In Reply to: Re: Fourier Transform; thanks, and... posted by Tim and Alex on September 19, 2002 at 20:53:11:

: : : Given g(k) = N/(k^2 + a^2) where N, a are parameters

: : : and
: : : inf
: : : /\
: : : |
: : : f(x) = (1/((2*pi)^0.5))*| g(k)exp(ikx) dk
: : : |
: : : \/
: : : -inf

: : : i.e. f(x) <= F.T. => g(k)

: : : what is f(x)?

: : : We get as far as

: : : I(k) = (N/((2*pi)^0.5)) . ((exp(ikx).arctan(x/a))/a)

: : : f(x) = I(inf) - I(-inf);

: : : and we cannot understand the significance.
: : : Any assistance would be greatly appreciated.

: : Tim and Alex,

: : I'm sorry I can't be of more help. But all I have for you is the result.

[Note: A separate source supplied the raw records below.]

/-- The form of a sample lies in the table of R317: depth, chroma format, level, components, channels and rate are
checked here; `supported` says it of profile, tier and coding features. -/
def formSupported (kind : Nat) (h : HdrInfo) : Bool :=
  h.supported && (match kind with
    | 0x01 => h.depth == 8 && decide (h.chroma ≤ 1) && decide (h.level ≤ 52)
    | 0x02 => (h.depth == 8 || h.depth == 10) && h.chroma == 1 && decide (h.level ≤ 61)
    | 0x03 => (h.depth == 8 || h.depth == 10) && decide (h.chroma ≤ 1) && decide (h.level ≤ 60)
    | 0x10 => h.depth == 8 && ((h.comps == 1 && h.chroma == 0) || (h.comps == 3 && decide (1 ≤ h.chroma)))
    | 0x11 => (h.depth == 8 || h.depth == 16) && decide (1 ≤ h.comps) && decide (h.comps ≤ 4)
    | 0x20 => (h.depth == 16 || h.depth == 24) && decide (1 ≤ h.channels) && decide (h.channels ≤ 8) && decide (h.rate ≤ 192000)
    | 0x21 => decide (1 ≤ h.channels) && decide (h.channels ≤ 8) && h.rate == 48000
    | 0x22 => h.depth == 0 || h.depth == 8 || h.depth == 16 || h.depth == 24 || h.depth == 32
    | _ => true)

/-- The workspace S of a sample, before rounding. -/
def workspace (kind : Nat) (h : HdrInfo) : Nat :=
  if isVideo kind then (h.refs + 1) * pictureBytes kind h
  else if kind = 0x10 then (if h.progressive then 2 * jpegCoefs h else 0)
  else if isInflate kind then 0x8000
  else 0

/-- P: the most pictures that max_units, max_out and a direct destination allow (R322). -/
def pictureLimit (d : SampDesc) (pb sz maxUnits maxOut : Nat) : Nat :=
  let p := min maxUnits ((maxOut - sz) / max 1 pb)
  if d.direct then min p (d.cap / max 1 pb) else p

/-- The output size O before rounding, with the outcome of its own failure and whether it comes from P. -/
def outputSize (d : SampDesc) (h : HdrInfo) (sz maxUnits maxOut : Nat) : Nat × Nat × Bool :=
  let pb := pictureBytes d.kind h
  if isVideo d.kind then
    if d.unitCount ≠ 0 then (d.unitCount * pb, 0, false)
    else match h.total with
      | some n => (n * pb, 0, false)
      | none =>
        let p := pictureLimit d pb sz maxUnits maxOut
        (p * pb, if p = 0 then 0x0703 else 0, true)
  else if isImage d.kind then (pb, 0, false)
  else if isAudio d.kind then
    match (if d.unitCount ≠ 0 then some d.unitCount else h.total) with
    | some n => (4 * h.channels * n, 0, false)
    | none => (0, 0x0702, false)
  else if isInflate d.kind then (d.cap, 0, false)
  else (4 * d.len, 0, false)

/-- The header checks of R321 in order, with R328's short header: an outcome, or O, S and P's mark. -/
def State.headerCheckOf (s : State) (d : SampDesc) (h : HdrInfo) : Nat × Nat × Nat × Bool :=
  let dims := s.reg (coulterReg 0x110)
  let lim := s.reg (coulterReg 0x118)
  let maxOut := s.rf (coulterReg 0x120) 47 0
  let maxUnits := bitsOf lim 31 16
  let sz := roundUp (workspace d.kind h) granule
  let o := outputSize d h sz maxUnits maxOut
  let units := match h.total with | some n => if isVideo d.kind then n else 0 | none => 0
  let oR := roundUp o.1 granule
  if d.len = 0 || h.short then (0x0705, 0, 0, false)
  else if !formSupported d.kind h then (0x0701, 0, 0, false)
  else if h.malformed then (0x0704, 0, 0, false)
  else if ((isVideo d.kind || isImage d.kind) && (bitsOf dims 15 0 < h.width || bitsOf dims 31 16 < h.height)) ||
      (isVideo d.kind && (maxUnits < units || maxUnits < h.refs)) || (isAudio d.kind && bitsOf lim 7 0 < h.channels) || o.2.1 = 0x0702 then (0x0702, 0, 0, false)
  else if maxOut < oR + sz || (d.direct && d.cap < o.1) || o.2.1 = 0x0703 then (0x0703, 0, 0, false)
  else if isText d.kind && !s.vocabOk (s.vocab d.vocab) then (0x070B, 0, 0, false)
  else (0, o.1, sz, o.2.2)

/-! ### Ending a sample (R326 to R329, R334) -/

/-- The granules of a sample that is dropped, or that has been taken, return to the arena. -/
def Samp.release (x : Samp) : Samp := { x with granules := none }

/-- The counters of an outcome (R339). -/
def State.countOutcome (s : State) (x : Samp) (outcome : Nat) : State :=
  let s1 := if outcome = 0 || outcome = 0x0706 then s.bump (coulterReg 0x180) else s
  let s2 := if x.truncated || outcome = 0x0705 || outcome = 0x0706 then s1.bump (coulterReg 0x188) else s1
  let s3 := if outcome = 0x0704 || outcome = 0x070B then s2.bump (coulterReg 0x190) else s2
  let s4 := if outcome = 0x0707 then s3.bump (coulterReg 0x198) else s3
  let s5 := if outcome = 0x0701 || outcome = 0x0702 || outcome = 0x0703 then s4.bump (coulterReg 0x1A0) else s4
  if outcome = 0x0708 then s5.bump (coulterReg 0x1A8) else s5

/-- A sample ends with an outcome: its core is free, a dropped one gives up its granules and sets
SAMPLE_DROPPED with its outcome, which is no fault of the module (R329, R339). -/
def State.endSamp (s : State) (x : Samp) (outcome : Nat) : State :=
  let kept := outcome = 0 || outcome = 0x0706
  let y := { x with core := none, outcome := some outcome, granules := if kept then x.granules else none }
  let s1 := (s.setSamp y).countOutcome x outcome
  let s2 := match x.core with
    | some c => s1.bump (decReg c 0x120)
    | none => s1
  if kept then s2 else s2.raise .coulter 0 0 outcome x.work

/-! ### Output (R320, R323) -/

/-- The header of a sample. -/
def Samp.header (x : Samp) : HdrInfo := x.hdr.getD ⟨true, false, false, 0, 0, 0, 0, 0, 0, none, 0, 0, false, 0, 0, 0⟩

/-- The sizes of a picture's planes in samples: Y, then Cb and Cr subsampled as coded; one plane of interleaved channels for
a PNG (R320). -/
def planeSizes (kind : Nat) (h : HdrInfo) : List Nat :=
  if kind = 0x11 then [h.width * h.height * h.comps]
  else
    let cw := if h.chroma = 1 || h.chroma = 2 then ceilDiv h.width 2 else h.width
    let ch := if h.chroma = 1 then ceilDiv h.height 2 else h.height
    (h.width * h.height) :: (if h.chroma = 0 then [] else [cw * ch, cw * ch])

/-- The bytes of a picture (R320): each plane in turn, row by row, a byte a sample, or two with the value in the low bits
above 8 bits of depth. -/
def pictureImage (kind : Nat) (h : HdrInfo) (planes : List (List Nat)) : List Byte :=
  let sizes := planeSizes kind h
  (List.range sizes.length).flatMap (fun i =>
    let n := sizes.getD i 0
    let vs := (planes.getD i []).take n
    (vs ++ List.replicate (n - vs.length) 0).flatMap (fun v => leBytes (if 8 < h.depth then 2 else 1) (v % 2 ^ h.depth)))

/-- Bytes of O written at an offset, to the destination or through the arena's granules. -/
def State.storeOut (s : State) (x : Samp) (off : Nat) (bs : List Byte) : State :=
  let s1 := s.bumpBy (coulterReg 0x1B8) bs.length
  if x.d.direct then s1.storeAs 3 (x.d.dst + off) bs
  else
    let gs := x.granules.getD []
    let n := bs.length
    (List.range ((off + n - 1) / granule - off / granule + (if n = 0 then 0 else 1))).foldl (fun t i =>
      let g := off / granule + i
      let lo := max off (g * granule)
      let hi := min (off + n) ((g + 1) * granule)
      t.storeAs 3 (s.arenaBase + gs.getD g 0 * granule + (lo - g * granule)) ((bs.drop (lo - off)).take (hi - lo))) s1

/-- The bytes of O as they stand. -/
def State.outBytes (s : State) (x : Samp) (n : Nat) : List Byte :=
  if x.d.direct then s.bytes x.d.dst n
  else (List.range n).map (fun i => s.byte (s.arenaBase + (x.granules.getD []).getD (i / granule) 0 * granule + i % granule))

/-- The samples per channel that O holds. -/
def Samp.audioTotal (x : Samp) : Nat := x.o / (4 * max 1 ((x.hdr.map (fun h => h.channels)).getD 1))

/-- Every byte of O that is not yet written, as zero (R328): for audio the tail of each channel's plane. -/
def State.zeroOut (s : State) (x : Samp) : State :=
  let zeros (t : State) (lo hi : Nat) : State := if lo < hi then t.storeOut x lo (List.replicate (hi - lo) 0) else t
  if isAudio x.d.kind then
    let total := x.audioTotal
    (List.range ((x.hdr.map (fun h => h.channels)).getD 1)).foldl (fun t c => zeros t (4 * (c * total + x.valid)) (4 * (c + 1) * total)) s
  else zeros s x.written x.o

/-- An audio sample code as FP32 bits: an integer of b bits times 2^−(b − 1) by RNE; 8-bit WAV and every
other integer as two's complement; b = 0 stands for a float, which is copied (R320). -/
def audioBits (b v : Nat) : Nat := if b = 0 then v % 2 ^ 32 else ((FV.ofInt (signedOf b (v % 2 ^ b)) (1 - (b : Int))).toF32).bitsF32.toNat

/-- Pictures that O holds. -/
def Samp.pictureTotal (x : Samp) : Nat := x.o / max 1 ((x.hdr.map (fun h => pictureBytes x.d.kind h)).getD 1)

/-- The units that O holds, for the count of padded units. -/
def Samp.unitTotal (x : Samp) : Nat :=
  if isVideo x.d.kind || isImage x.d.kind then x.pictureTotal else if isAudio x.d.kind then x.audioTotal else 0

/-- Whether unit number n of the stream is output: at or past first_unit and within unit_count. -/
def wanted (d : SampDesc) (n : Nat) : Bool := decide (d.firstUnit ≤ n) && (d.unitCount == 0 || decide (n < d.firstUnit + d.unitCount))

/-! ### Starting (R318, R321, R324, R334) -/

/-- Samples that wait for a core: restarted ones first, then in order of receipt. -/
def State.waitingSamps (s : State) : List Samp :=
  let w := s.coulter.samples.filter (fun x => x.core.isNone && x.outcome.isNone)
  w.filter (fun x => x.restarted) ++ w.filter (fun x => !x.restarted)

/-- The work of a step charged to the sample, its core and the module. -/
def State.charge (s : State) (x : Samp) (n : Nat) : State :=
  let s1 := s.bumpBy (coulterReg 0x1B0) n
  match x.core with
  | some c => s1.bumpBy (decReg c 0x128) n
  | none => s1

/-- The budget of a sample (R327). -/
def Samp.budgetOf (x : Samp) (s : State) : Nat := if x.d.budget = 0 then s.rf (coulterReg 0x128) 47 0 else x.d.budget

/-- SAMPLE_START: the sample starts on the lowest-numbered idle working core of its kind, one restarted from a failed core
before every other of its cores. The syntax units of its header are charged, and its header is checked (R318, R321, R325,
R334). -/
def State.sampleStart (s : State) (id : Nat) (hdr : HdrInfo) : State :=
  match s.samp id with
  | none => s
  | some x =>
    let mine (y : Samp) : Bool := if y.restarted then coresOf y.d.kind == coresOf x.d.kind else y.d.kind == x.d.kind
    let first := (s.waitingSamps.find? mine).any (fun y => y.id == id)
    match (coresOf x.d.kind).find? (fun c => s.core c == 1 && s.enabled .coulterDec c && (s.coreSample c).isNone) with
    | none => s
    | some c =>
      if !first then s
      else
        let h := x.hdr.getD hdr
        let host (t : State) : State := if x.restarted then (t.bump (decReg c 0x138)).raise .coulterDec c 1 0 x.work else t
        let hb := if isText x.d.kind then 0 else min h.bits (8 * x.d.len)
        let z := { x with core := some c, charged := s.now, bits := hb, unit := h.units, w := hb }
        let s0 := ({ s with settled := storePut s.settled (decReg c 0x130 + 1) 1 } : State).charge z hb
        if x.hdr.isSome then host (s0.setSamp z)
        else
          let r := s.headerCheckOf x.d h
          let code := if x.budgetOf s < hb then 0x0707 else r.1
          let y := { z with hdr := some h, o := r.2.1, s := r.2.2.1, limitP := r.2.2.2, order := s.coulter.nextOrder,
                            truncated := code == 0x0705, voc := s.vocab x.d.vocab }
          let s1 := host { (s0.setSamp y) with coulter := { (s0.setSamp y).coulter with nextOrder := s.coulter.nextOrder + 1 } }
          if code = 0 then s1 else s1.endSamp y code

/-- Granules a sample needs: S always, O in arena mode. -/
def Samp.need (x : Samp) : Nat := (x.s + (if x.d.direct then 0 else roundUp x.o granule)) / granule

/-- A sample has what it needs to be decoded. -/
def Samp.allocated (x : Samp) : Bool := x.granules.isSome || x.need == 0

/-- ARENA_ALLOCATE: the sample whose header check started first takes the granules it needs, free ones
(R324). Which granules is not fixed by the spec: the command names them. -/
def State.arenaAllocate (s : State) (id : Nat) (gs : List Nat) : State :=
  match s.samp id with
  | none => s
  | some x =>
    let waits (y : Samp) : Bool := y.core.isSome && y.outcome.isNone && !y.allocated
    let first := !(s.coulter.samples.any (fun y => waits y && decide (y.order < x.order)))
    let used := s.granulesUsed
    if waits x && first && gs.length == x.need && gs.all (fun g => decide (g < s.arenaGranules) && !used.contains g) && gs.eraseDups.length == gs.length then
      s.setSamp { x with granules := some gs } else s

/-! ### Syntax units (R325, R326, R328) -/

/-- A truncated sample ends by its trunc policy (R328). -/
def State.endTruncated (s : State) (x : Samp) : State :=
  let y := { x with truncated := true }
  if x.d.trunc = 0 then s.endSamp y 0x0705
  else
    let total := x.unitTotal
    (s.zeroOut x).endSamp { y with padded := total - min total x.valid, written := x.o } 0x0706

/-- An audio frame stored: each channel's samples at their place in its plane. -/
def State.storeAudio (s : State) (x : Samp) (b : Nat) (chs : List (List Nat)) : State :=
  let total := x.audioTotal
  (List.range chs.length).foldl (fun t c =>
    let vs := chs.getD c []
    let keep := (List.range vs.length).filter (fun i => wanted x.d (x.decoded + i))
    match keep with
    | [] => t
    | i0 :: _ =>
      t.storeOut x (4 * (c * total + (x.decoded + i0 - x.d.firstUnit)))
        (keep.flatMap (fun i => leBytes 4 (audioBits b (vs.getD i 0))))) s

/-- The decoded output of a unit: the state, the sample after it, its charge, and an outcome if it ends
here (R323, R325, R326). -/
def State.unitOutput (s : State) (x : Samp) (u : SynUnit) : State × Samp × Nat × Option Nat :=
  let h := x.header
  let k := x.d.kind
  if isAudio k then
    let n := (u.audio.headD []).length
    let out := ((List.range n).filter (fun i => wanted x.d (x.decoded + i))).length
    if (x.d.unitCount = 0 && x.audioTotal < x.valid + out) || h.channels < u.audio.length || u.audio.any (fun vs => decide (n < vs.length)) then
      (s, x, 0, some 0x0704)
    else
      let s1 := s.storeAudio x (if h.depth = 0 then 0 else h.depth) u.audio
      (s1, { x with decoded := x.decoded + n, valid := x.valid + out, written := max x.written (4 * h.channels * (x.valid + out)) }, h.channels * n, none)
  else if isInflate k then
    let bs := u.blocks.flatten
    if x.o < x.written + bs.length then (s, x, 0, some 0x0704)
    else (s.storeOut x x.written bs, { x with written := x.written + bs.length, valid := x.valid + u.blocks.length }, bs.length, none)
  else
    let pb := pictureBytes k h
    let total := x.pictureTotal
    let grain (n : Nat) (p : List (List Nat)) : List (List Nat) :=
      if k = 3 && x.d.grain then Config.filmGrain (s.bytes x.d.src x.d.len) n p else p
    let step (a : State × Samp × Option Nat) (p : List (List Nat)) : State × Samp × Option Nat :=
      if a.2.2.isSome then a
      else
        let y := a.2.1
        if !wanted x.d y.decoded then (a.1, { y with decoded := y.decoded + 1 }, none)
        else if total ≤ y.valid then (a.1, y, some (if x.limitP then 0x0702 else 0x0704))
        else (a.1.storeOut x (y.valid * pb) (pictureImage k h (grain y.decoded p)), { y with decoded := y.decoded + 1, valid := y.valid + 1, written := (y.valid + 1) * pb }, none)
    let r := u.pics.foldl step (s, x, none)
    let charge := if r.2.2.isSome then 0 else if isVideo k then u.decoded * (h.width * h.height) else if u.pics.isEmpty then 0 else h.width * h.height
    (r.1, r.2.1, charge, r.2.2)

: : The Fourier Transform of your g(k) function is:

: : G(x)=F^-1{g(k)}=N (pi/2)^1/2 e^{-a |x|} /a

: : If you find a slick way of getting this result do post it.

:
: Thanks a lot for your time. The quickest way to the solution is complex analysis (getting the residuals of poles at +/- a on the imaginary axis as roots from splitting (k^2)+(a^2) into (k+ia)(k-ia)). It had been a while since we did the whole integration in the complex plane thingy but it turns out that integrating around the +a gives you your solution without the absolute, and around the -a gives the same solution (thus the absolute on the x in the exponent). It's a pretty ubiquitous feature of maths that the right way to attacking a problem will give you the answer with absolutely no fuss. Another way suggested was integration by parts to get an infinte series of integrals, but this would be a real pain. Has anyone heard of any software that does these kind of Fourier transforms?

: Thanks again.

Good work!

I used Mathematica to do the Fourier Transform. I also looked it up in
a table to double check it.

But be warned Mathematica is a good thing and a bad thing. I had I never
used Mathematica I might have thought on my own to use complex analysis.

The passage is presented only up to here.